EG: Of all the projects you're working on right now, which do you think will most help to bring the cost of PV solar to grid parity?
DM: We have some programs focusing on the development of thin film PV, and -- whether you are talking about rigid or flexible substrates -- this class of modules has demonstrated a path to a low cost of generated energy. Although, advances at the cell or module level have to be combined with better installation practices and other 'balance of systems' cost or performance improvements to reach grid parity in the coming years.
EG: A lot of startups are working on technologies that they hope will be truly disruptive, and truly change the world's energy landscape. Do you see GE's role as providing more practical and immediately applicable solutions?
DM: The great thing about GE is that we are very much grounded in the practical and immediate solutions that can be brought to market today, but because we have one of the last remaining corporate research laboratories we also have the ability to reach out several years to identify and harness disruptive ideas and put them through their paces - separating the good ideas that require further work and partnerships from those ideas that are not likely to realize success. I have been amazed to learn how so often entrepreneurs and brilliant scientists don't see the roadblocks or barriers that exist for the introduction of a new technology. Through our current role in the energy industry today we have insight into key aspects of power generation needs, energy management and distribution issues.

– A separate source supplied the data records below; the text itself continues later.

-- ==== Sys2Proof/Laws/Ops.lean ====
section
/-!
SUPPORT. What the shared operations of the words can do: each goes on from a state whose `cur` names a group, and each has one equation for the case
in which the word has its effect.
-/
namespace Sys2Proof.Machine

-- ### The group at hand

theorem onGroup_eq {s : State} {g : Group} {f : Group → Out} (h : s.group? s.cur = some g) : onGroup s f = f g := by
  unfold onGroup; rw [h]

theorem withGroup_eq {s : State} {slot : Nat} {g : Group} {f : Group → State} (h : s.group? slot = some g) : withGroup s slot f = .next (f g) := by
  unfold withGroup; rw [h]

/-- A scalar word that is not held back acts. -/
theorem scalarWord_eq {s : State} {g : Group} {d : BitVec 8} {f : Group → Out} (h : s.group? s.cur = some g) (hs : g.scalarStalls d = false) :
    scalarWord s d f = f g := by
  unfold scalarWord; rw [onGroup_eq h, hs]; rfl

/-- A waiting word whose condition holds acts. -/
theorem scalarWait_eq {s : State} {g : Group} {covers : BitVec 12} {ready : Group → Bool} {f : Group → Out} (h : s.group? s.cur = some g)
    (hs : g.scalarStalls 0 = false) (hr : ready g = true) (hd : g.deferredIn covers = none) : scalarWait s covers ready f = f g := by
  unfold scalarWait; rw [scalarWord_eq h hs]; simp [hr, hd]

/-- A waiting word whose condition does not hold changes nothing. -/
theorem scalarWait_waits {s : State} {g : Group} {covers : BitVec 12} {ready : Group → Bool} {f : Group → Out} (h : s.group? s.cur = some g)
    (hs : g.scalarStalls 0 = false) (hr : ready g = false) : scalarWait s covers ready f = .next s := by
  unfold scalarWait; rw [scalarWord_eq h hs]; simp [hr]

theorem scalarAlu_eq {s : State} {g : Group} {d : BitVec 8} {f : Group → W64} (h : s.group? s.cur = some g) (hs : g.scalarStalls d = false) :
    scalarAlu s d f = .next (s.draw.setGroup ((g.writeSreg s.free d (f g)).advance)) := scalarWord_eq h hs

/-- A scalar word of a group without queued runs and without a result on its way is not held back. -/
theorem scalarStalls_idle {g : Group} (d : BitVec 8) (hp : g.spend = none) (hr : g.runq = []) : g.scalarStalls d = false := by
  simp [Group.scalarStalls, hp, hr]

-- ### Lane words

theorem ageFlights_idle {g : Group} (dist : BitVec 4) (h : g.flights = []) : g.ageFlights dist = g := by
  cases g; simp only at h; subst h; rfl

theorem rekindle_plain {s : State} {g : Group} (k : Nat) (h : g.recipes = []) : s.rekindle g k = .ok (s, g) := by
  unfold State.rekindle Group.recipe?
  rw [h]; simp

theorem rekindleAll_plain {s : State} {g : Group} (ks : List Nat) (h : g.recipes = []) : s.rekindleAll g ks = .ok (s, g) := by
  induction ks with
  | nil => rfl
  | cons k ks ih => unfold State.rekindleAll; rw [rekindle_plain k h]; exact ih

/-- Without recipes a word has nothing to rekindle. -/
theorem prepare_plain {s : State} {g : Group} (reads writes : List RName) (on : W32) (h : g.recipes = []) : s.prepare g reads writes on = .ok (s, g) :=
  rekindleAll_plain _ h

theorem map_zipIdx_self {α : Type} (xs : List α) (f : α × Nat → α) (h : ∀ p ∈ xs.zipIdx, f p = p.1) : xs.zipIdx.map f = xs := by
  rw [List.map_congr_left h]
  exact List.zipIdx_map_fst 0 xs

/-- Without recipes and EMBER registers a write drops nothing. -/
theorem dropRecipes_plain {g : Group} (writes : List RName) (h : g.recipes = []) (he : ∀ r ∈ g.regs, r.st ≠ .ember) : g.dropRecipes writes = g := by
  unfold Group.dropRecipes
  simp only [h, List.filter_nil]
  rw [map_zipIdx_self]
  · cases g; simp only at h; subst h; rfl
  · intro p hp
    rw [if_neg]
    rintro ⟨h1, -⟩
    have : p.1 ∈ g.regs := by
      have := List.mem_map_of_mem (f := Prod.fst) hp
      rwa [List.zipIdx_map_fst] at this
    exact he _ this h1

theorem Group.plain.deferredIn {g : Group} (h : g.plain) (waits : BitVec 12) : g.deferredIn waits = none := by
  unfold Group.deferredIn; rw [h.deferred]; rfl

theorem acquiring_idle {g : Group} (h : g.flights = []) : g.acquiring = false := by
  unfold Group.acquiring; rw [h]; rfl

theorem holdsRelease_idle {g : Group} (c : WordClass) (h : g.flights = []) : g.holdsRelease c = false := by
  unfold Group.holdsRelease; rw [h]; cases c <;> simp

/-- Without a word on its way the results of a word stand as they are (07 R137). -/
theorem settle_idle {g : Group} (free : Nat) (effs : List Eff) (h : g.flights = []) : g.settle free effs = effs := by
  unfold Group.settle; rw [h]; rfl

/-- A word that has written nothing leaves no store to wait for. -/
theorem tookStores_none (g : Group) (h : LaneCtl) (n : Nat) : g.tookStores h (stampsFrom n n) = g := by
  unfold Group.tookStores stampsFrom; simp
/-- A word of which no lane has been performed has no stores yet. -/
theorem midStores_none {g : Group} (h : g.mid = none) : g.midStores = [] := by
  unfold Group.midStores; rw [h]; rfl

/-- The issue of a lane word of a plain group: the body runs in the active lanes, and the word flies with its effects. -/
theorem laneIssue_plain {s s' : State} {g g' : Group} {h : LaneCtl} {whole : Bool} {cls : WordClass} {lat : Nat} {writes reads : List RName}
    {body : State → Group → W32 → LaneRes} {effs : List Eff} {ready : Bool} {on : W32}
    (hc : s.group? s.cur = some g) (hr : s.laneReady g h = true) (hp : g.plain) (ho : on = if whole then g.exm else g.active s.free h.pred)
    (hn : whole = true ∨ on ≠ 0) (ha : ∀ r ∈ writes ++ reads, g.inAllot r = true) (hb : body s g on = .done s' g' effs ready) :
    laneIssue s h whole cls lat writes reads body
      = .next (s'.draw.setGroup ((g'.issued s.fclk h cls lat ready effs).tookStores h (stampsFrom s.order.stamp s'.order.stamp))) := by
  unfold laneIssue
  rw [onGroup_eq hc]
  simp only [hr, acquiring_idle hp.flights, holdsRelease_idle cls hp.flights, Bool.and_false, Bool.or_false, Bool.not_true, Bool.false_eq_true, if_false, hp.deferredIn, ageFlights_idle h.dist hp.flights, hp.mid, Option.isSome_none, midStores_none hp.mid, List.nil_append]
  rw [← ho, if_neg (by rcases hn with hn | hn <;> simp [hn] <;> exact fun h => absurd h hn), prepare_plain _ _ _ hp.recipes]
  simp only
  rw [List.find?_eq_none.mpr (by intro r hr'; simp [ha r hr']), dropRecipes_plain writes hp.recipes hp.embers]
  simp only [hb, settle_idle _ _ hp.flights]

/-- The same for a word that writes no memory. -/
theorem laneIssue_quiet {s s' : State} {g g' : Group} {h : LaneCtl} {whole : Bool} {cls : WordClass} {lat : Nat} {writes reads : List RName}
    {body : State → Group → W32 → LaneRes} {effs : List Eff} {ready : Bool} {on : W32}
    (hc : s.group? s.cur = some g) (hr : s.laneReady g h = true) (hp : g.plain) (ho : on = if whole then g.exm else g.active s.free h.pred)
    (hn : whole = true ∨ on ≠ 0) (ha : ∀ r ∈ writes ++ reads, g.inAllot r = true) (hb : body s g on = .done s' g' effs ready) (hs : s'.order.stamp = s.order.stamp) :
    laneIssue s h whole cls lat writes reads body = .next (s'.draw.setGroup (g'.issued s.fclk h cls lat ready effs)) := by
  rw [laneIssue_plain hc hr hp ho hn ha hb, hs, tookStores_none]

/-- The check of a lane word fails in a plain group: it traps, with what it has read recorded. -/
theorem laneIssue_trap {s s' : State} {g g' : Group} {h : LaneCtl} {whole : Bool} {cls : WordClass} {lat : Nat} {writes reads : List RName}
    {body : State → Group → W32 → LaneRes} {f : Flt} {on : W32}
    (hc : s.group? s.cur = some g) (hr : s.laneReady g h = true) (hp : g.plain) (ho : on = if whole then g.exm else g.active s.free h.pred)
    (hn : whole = true ∨ on ≠ 0) (ha : ∀ r ∈ writes ++ reads, g.inAllot r = true) (hb : body s g on = .trap s' g' f) :
    laneIssue s h whole cls lat writes reads body = .next (s'.trapAt { g with acqv := g'.acqv, obsv := g'.obsv } true f false) := by
  unfold laneIssue
  rw [onGroup_eq hc]
  simp only [hr, acquiring_idle hp.flights, holdsRelease_idle cls hp.flights, Bool.and_false, Bool.or_false, Bool.not_true, Bool.false_eq_true, if_false, hp.deferredIn, ageFlights_idle h.dist hp.flights, hp.mid, Option.isSome_none, midStores_none hp.mid, List.nil_append]
  rw [← ho, if_neg (by rcases hn with hn | hn <;> simp [hn] <;> exact fun h => absurd h hn), prepare_plain _ _ _ hp.recipes]
  simp only
  rw [List.find?_eq_none.mpr (by intro r hr'; simp [ha r hr']), dropRecipes_plain writes hp.recipes hp.embers]
  simp only [hb, ← hp.mid]
  rfl

/-- A word that is not eligible waits. -/
theorem laneIssue_waits {s : State} {g : Group} {h : LaneCtl} {whole : Bool} {cls : WordClass} {lat : Nat} {writes reads : List RName}
    {body : State → Group → W32 → LaneRes} (hc : s.group? s.cur = some g) (hr : s.laneReady g h = false) :
    laneIssue s h whole cls lat writes reads body = .next s := by
  unfold laneIssue; rw [onGroup_eq hc]; simp [hr]

/-- A word without an active lane changes nothing but its counter (07 R141). -/
theorem laneIssue_empty {s : State} {g : Group} {h : LaneCtl} {cls : WordClass} {lat : Nat} {writes reads : List RName}
    {body : State → Group → W32 → LaneRes} (hc : s.group? s.cur = some g) (hr : s.laneReady g h = true) (hp : g.plain)
    (ho : g.active s.free h.pred = 0) :
    laneIssue s h false cls lat writes reads body = .next (s.draw.setGroup (g.issued s.fclk h cls.idle lat true [])) := by
  unfold laneIssue
  rw [onGroup_eq hc]
  simp [hr, acquiring_idle hp.flights, holdsRelease_idle cls hp.flights, hp.deferredIn, ageFlights_idle h.dist hp.flights, hp.mid, ho]

/-- A memory word behind an acquire that is not complete waits (13 R287). -/
theorem laneIssue_held {s : State} {g : Group} {h : LaneCtl} {whole : Bool} {cls : WordClass} {lat : Nat} {writes reads : List RName}
    {body : State → Group → W32 → LaneRes} (hc : s.group? s.cur = some g) (hm : cls.isMemory = true) (ha : g.acquiring = true) :
    laneIssue s h whole cls lat writes reads body = .next s := by
  unfold laneIssue; rw [onGroup_eq hc]; simp [hm, ha]

/-- A store that releases waits while an MMQ of the group has still to read its B tile (13 R287, 15 R334). -/
theorem laneIssue_heldRelease {s : State} {g : Group} {h : LaneCtl} {whole : Bool} {cls : WordClass} {lat : Nat} {writes reads : List RName}
    {body : State → Group → W32 → LaneRes} (hc : s.group? s.cur = some g) (hm : g.holdsRelease cls = true) :
    laneIssue s h whole cls lat writes reads body = .next s := by
  unfold laneIssue; rw [onGroup_eq hc]; simp [hm]

-- ### Every operation goes on

theorem runs_next (t : State) : Runs (.next t) := ⟨t, rfl⟩
theorem runs_ite {p : Prop} [Decidable p] {a b : Out} (ha : Runs a) (hb : Runs b) : Runs (if p then a else b) := by split <;> assumption
theorem trapLane_runs (s : State) (g : Group) (f : Flt) : Runs (s.trapLane g f) := runs_next _
theorem trapScalar_runs (s : State) (g : Group) (f : Flt) : Runs (s.trapScalar g f) := runs_next _
theorem withGroup_runs (s : State) (slot : Nat) (f : Group → State) : Runs (withGroup s slot f) := runs_next _

theorem onGroup_runs {s : State} {f : Group → Out} (h : s.atGroup) (hf : ∀ g, Runs (f g)) : Runs (onGroup s f) := by
  obtain ⟨g, hg⟩ := Option.isSome_iff_exists.mp h
  rw [onGroup_eq hg]; exact hf g

theorem scalarWord_runs {s : State} {d : BitVec 8} {f : Group → Out} (h : s.atGroup) (hf : ∀ g, Runs (f g)) : Runs (scalarWord s d f) :=
  onGroup_runs h fun g => runs_ite (runs_next s) (hf g)

theorem scalarAlu_runs {s : State} {d : BitVec 8} {f : Group → W64} (h : s.atGroup) : Runs (scalarAlu s d f) :=
  scalarWord_runs h fun _ => runs_next _

theorem scalarWait_runs {s : State} {covers : BitVec 12} {ready : Group → Bool} {f : Group → Out} (h : s.atGroup) (hf : ∀ g, Runs (f g)) :
    Runs (scalarWait s covers ready f) := by
  refine scalarWord_runs h fun g => runs_ite (runs_next s) ?_
  split
  · exact trapScalar_runs _ _ _
  · exact hf g

theorem laneIssue_runs {s : State} {h : LaneCtl} {whole : Bool} {cls : WordClass} {lat : Nat} {writes reads : List RName}
    {body : State → Group → W32 → LaneRes} (hc : s.atGroup) : Runs (laneIssue s h whole cls lat writes reads body) := by
  refine onGroup_runs hc fun g => runs_ite (runs_next s) ?_
  split
  · exact trapLane_runs _ _ _
  · refine runs_ite (runs_next _) ?_
    split
    · exact trapLane_runs _ _ _
    · split
      · exact trapLane_runs _ _ _
      · split
        · exact trapLane_runs _ _ _
        · exact runs_next _
        · exact runs_next _

end Sys2Proof.Machine
end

EG: Your research unit seems to be focused entirely on PV. Are you, or other folks at GE, working to apply your huge technological assets to solar thermal, and do you think that might be a faster path to grid parity?
DM: We are also looking at solar thermal technology, since it could fit very well with our existing combined cycle power generation offerings. But, our Solar business is focused mostly on PV where the costs are rapidly coming down and technical advances are only speeding up. Solar thermal might very well have a faster path to grid parity, but only in specific locations with the right solar resource and T&D infrastructure.
EG: With all the excitement surrounding thin-film solar these days, silicon solar seems almost passe. But your molded wafer technology seems pretty exciting to me. What are the advantages of this technology?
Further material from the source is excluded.